Sophie Wilson has famously said how easy it is for active silicon to get hotter than a nuclear reactor.

Heat is exactly why this is useful. A very large amount of power draw is due to the physical size of circuits. This monolithic 3D stacking should result in smaller wires for decreased parasitic capacitance. SRAM is probably the biggest winner in some respects. The paper suggests they can make SRAM smaller, and given most of a modern CPU die is SRAM I would be shocked if that wasn’t a huge thermal win alone, either by adding more cache or by reducing the size of the core or both.

I’d be interested to see if you couldn’t throw diamonds at the heat problem though. There was some recent work done suggesting diamond could help a lot with heat, but I’m unsure if it would work here.
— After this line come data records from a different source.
/-- 42 R155: ENCB on INLEN = 0 succeeds with the empty text, whatever the separator. -/
def Obligations.EncbOfNothingIsTheEmptyText : Prop :=
  ∀ s : State, s.inlen = 0 →
    exec .encb s = .next { s with outBuf := [], outlen := 0, err := 0b00#2, errtok := 0, errslot := 0#3, busy := false, done := true }

/-- 93 U5, 44 R200 H5 (log 9): ENCB with an even INLEN, and DECB with a separator, fault where they would read a byte
of IN that nothing has written. -/
def Obligations.UnwrittenInputIsAFault : Prop :=
  ∀ (s : State) (a : Nat), a < s.inlen → s.inByte a = none →
    (s.inlen % 2 = 0 → exec .encb s = .fault .unwrittenInput) ∧
    (1 ≤ s.seplen → exec .decb s = .fault .unwrittenInput)

/-! ## DECB -/

/-- 30 R91: split. At least one candidate; the empty text is one empty candidate; a separator at the front closes the
candidate being gathered; any other byte joins it; and the candidates joined with the separator are the text. -/
def Obligations.SplitFollowsItsPseudocode : Prop :=
  ∀ sep : List Byte, sep ≠ [] →
    splitText sep [] = [[]] ∧
    (∀ rest, splitText sep (sep ++ rest) = [] :: splitText sep rest) ∧
    (∀ c rest cand cands, ¬ sep <+: c :: rest → splitText sep rest = cand :: cands →
      splitText sep (c :: rest) = (c :: cand) :: cands) ∧
    (∀ text, splitText sep text ≠ [] ∧ joinTokens sep (splitText sep text) = text)

/-- 43 R173, R172: DECB where every candidate decodes: OUT holds word j at 2j and 2j+1, high byte first, OUTLEN is two
bytes a candidate, OUT has no value beyond, and nothing else changes. -/
def Obligations.DecbLaysDownTheWords : Prop :=
  ∀ (s : State) (text : List Byte) (words : List Word), 1 ≤ s.seplen → s.inputIs text →
    (splitText s.sepBytes text).map (decodeWord s.rom) = words.map Result.ok →
    ∃ t, exec .decb s = .next t ∧
      t = { s with outBuf := t.outBuf, outlen := t.outlen, err := 0b00#2, errtok := 0, errslot := 0#3, busy := false, done := true } ∧
      t.outlen = 2 * words.length ∧
      (∀ j w, words[j]? = some w →
        t.outByte (2 * j) = some (w.extractLsb' 8 8) ∧ t.outByte (2 * j + 1) = some (w.extractLsb' 0 8)) ∧
      (∀ a, t.outlen ≤ a → t.outByte a = none)

/-- 43 R174: the first candidate that fails decides: its failure and slot unchanged, its index in ERRTOK, OUTLEN 0 and
OUT without values, later candidates unexamined. -/
def Obligations.DecbReportsTheFirstFailure : Prop :=
  ∀ (s : State) (text cand : List Byte) (j tok : Nat) (e : Failure) (slot : BitVec 3), 1 ≤ s.seplen → s.inputIs text →
    (splitText s.sepBytes text)[j]? = some cand → decodeWord s.rom cand = .fail e tok slot →
    (∀ i c, i < j → (splitText s.sepBytes text)[i]? = some c → ∃ w, decodeWord s.rom c = .ok w) →
    exec .decb s = .next { s with outBuf := [], outlen := 0, err := e.code, errtok := j, errslot := slot, busy := false, done := true }

/-- 43 R175: DECB on INLEN = 0 is InvalidLength at candidate 0. -/
def Obligations.DecbOfTheEmptyTextFails : Prop :=
  ∀ s : State, 1 ≤ s.seplen → s.inlen = 0 →
    exec .decb s = .next { s with outBuf := [], outlen := 0, err := 0b10#2, errtok := 0, errslot := 0#3, busy := false, done := true }

/-- 43 R176: a successful decoding has two bytes for each of K candidates, K at least 1, and came from a text of
5K + (K-1) len(sep) bytes. -/
def Obligations.DecodedLength : Prop :=
  ∀ (r : Rom) (text sep out : List Byte), sep ≠ [] → decodeBuffer r text sep = .ok out →
    1 ≤ (splitText sep text).length ∧ out.length = 2 * (splitText sep text).length ∧
    text.length = 5 * (splitText sep text).length + ((splitText sep text).length - 1) * sep.length ∧
    (splitText sep text).length ≤ (text.length + 1) / 6

/-- 43 R178, as far as R91 bears it out (log 18): a leading separator fails at candidate 0; with a one-byte separator a
trailing one leaves an empty last candidate and a doubled one an empty candidate, and the text fails. -/
def Obligations.StraySeparatorsFail : Prop :=
  (∀ (r : Rom) (sep rest : List Byte), sep ≠ [] →
    decodeBuffer r (sep ++ rest) sep = .fail .invalidLength 0 0#3) ∧
  (∀ (r : Rom) (b : Byte) (text : List Byte), ∃ cands, splitText [b] (text ++ [b]) = cands ++ [[]] ∧
    ∃ e tok slot, decodeBuffer r (text ++ [b]) [b] = .fail e tok slot) ∧
  (∀ (r : Rom) (b : Byte) (text rest : List Byte), [] ∈ splitText [b] (text ++ [b, b] ++ rest) ∧
    ∃ e tok slot, decodeBuffer r (text ++ [b, b] ++ rest) [b] = .fail e tok slot)

/-- 43 R179 (log 8): DECB with SEPLEN = 0 completes, with BUSY 0 and DONE 1; it changes no operand; OUT holds no value,
and OUTLEN and ERRTOK stay in their ranges; the run is marked. -/
def Obligations.DecbWithEmptySeparatorCompletes : Prop :=
  ∀ s : State, s.seplen = 0 → ∃ t, exec .decb s = .next t ∧ t.busy = false ∧ t.done = true ∧ sameHostWritten s t ∧
    (∀ a, t.outByte a = none) ∧ Capacity.holds s.cap.outMax t.outlen = true ∧
    Capacity.holds s.cap.inMax t.errtok = true ∧ t.offSpec = true

/-- 43 R177, on values: what ENCB makes of data of even length at least 2, with a separator of length at least 1 that
has no alphabet symbol, DECB takes back to the data. -/
def Obligations.BufferRoundTrip : Prop :=
  ∀ (r : Rom) (data sep : List Byte), r.legal = true → data.length % 2 = 0 → 2 ≤ data.length → sep ≠ [] →
    separatorForeign r sep →
    ∃ text, encodeBuffer r data sep = .ok text ∧ decodeBuffer r text sep = .ok data

/-- 43 R177, in commands: ENCB, then OUT[0..OUTLEN-1] copied to IN and OUTLEN to INLEN, then DECB, ends with
OUT[0..OUTLEN-1] equal to the original IN bytes. -/
def Obligations.BufferRoundTripInCommands : Prop :=
  ∀ (s t : State) (data : List Byte), s.rom.legal = true → s.inputIs data → s.inlen % 2 = 0 → 2 ≤ s.inlen →
    1 ≤ s.seplen → separatorForeign s.rom s.sepBytes → exec .encb s = .next t →
    ∃ u, exec .decb { t with inBuf := t.outBuf, inlen := t.outlen } = .next u ∧ u.err = 0b00#2 ∧
      u.outlen = s.inlen ∧ ∀ a, a < s.inlen → u.outByte a = s.inByte a

/-! ## All commands -/

/-- 44 R199: what each command never changes, read as registers and byte by byte; no command changes ROM or capacity. -/
def Obligations.CommandsLeaveTheRestAlone : Prop :=
  ∀ (i : Instr) (s t : State), exec i s = .next t →
    t.op = s.op ∧ t.sep = s.sep ∧ t.seplen = s.seplen ∧ t.inlen = s.inlen ∧ t.inBuf = s.inBuf ∧
    t.rom = s.rom ∧ t.cap = s.cap ∧ (∀ a, t.inByte a = s.inByte a) ∧ (∀ j, t.sepByte j = s.sepByte j) ∧
    (i ≠ .decw → t.w = s.w) ∧ (i = .decw → t.err ≠ 0b00#2 → t.w = s.w) ∧
    (i ≠ .encw → t.t = s.t ∧ t.tlen = s.tlen) ∧
    (isWordCommand i → t.outlen = s.outlen ∧ t.outBuf = s.outBuf ∧ ∀ a, t.outByte a = s.outByte a)

/-- 60 R217: a failed command completes like any other and leaves, in place of a result, W unchanged (DECW) or OUTLEN 0
and OUT without a value (ENCB, DECB); nothing else changes but the status fields. -/
def Obligations.FailedCommandsLeaveNoResult : Prop :=
  ∀ (i : Instr) (s t : State), ¬ emptySeparator i s → exec i s = .next t → t.err ≠ 0b00#2 →
    t.busy = false ∧ t.done = true ∧
    (isWordCommand i → t = { s with err := t.err, errtok := t.errtok, errslot := t.errslot, busy := false, done := true }) ∧
    (¬ isWordCommand i → t = { s with outBuf := [], outlen := 0, err := t.err, errtok := t.errtok, errslot := t.errslot, busy := false, done := true } ∧ ∀ a, t.outByte a = none)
The solution is simple. In our universe we have to dump heat through at least one dimension. That is inefficient and leaves only 2 remaining dimensions for the chip, hence all our chips are 2d rectangles. Simply add one dimension so that you can either build 3d chip and dump heat in 4th dimension, or keep chip 2d but dump heat throughout 2 extra dimensions much more efficiently.
Maybe we can just dump heat into the time dimension and deal with it in the past or the future.
The issue is that we only have time as the 4th dimension, which just means the chips have to run slower to dissipate the heat over more time. ;)
Sounds similar to the idea huawei is talking about.
Also look into Mythic AI, and also the recent (ultimately tragic) story of the wurtzite ferroelectric device breakthrough at the University of Michigan.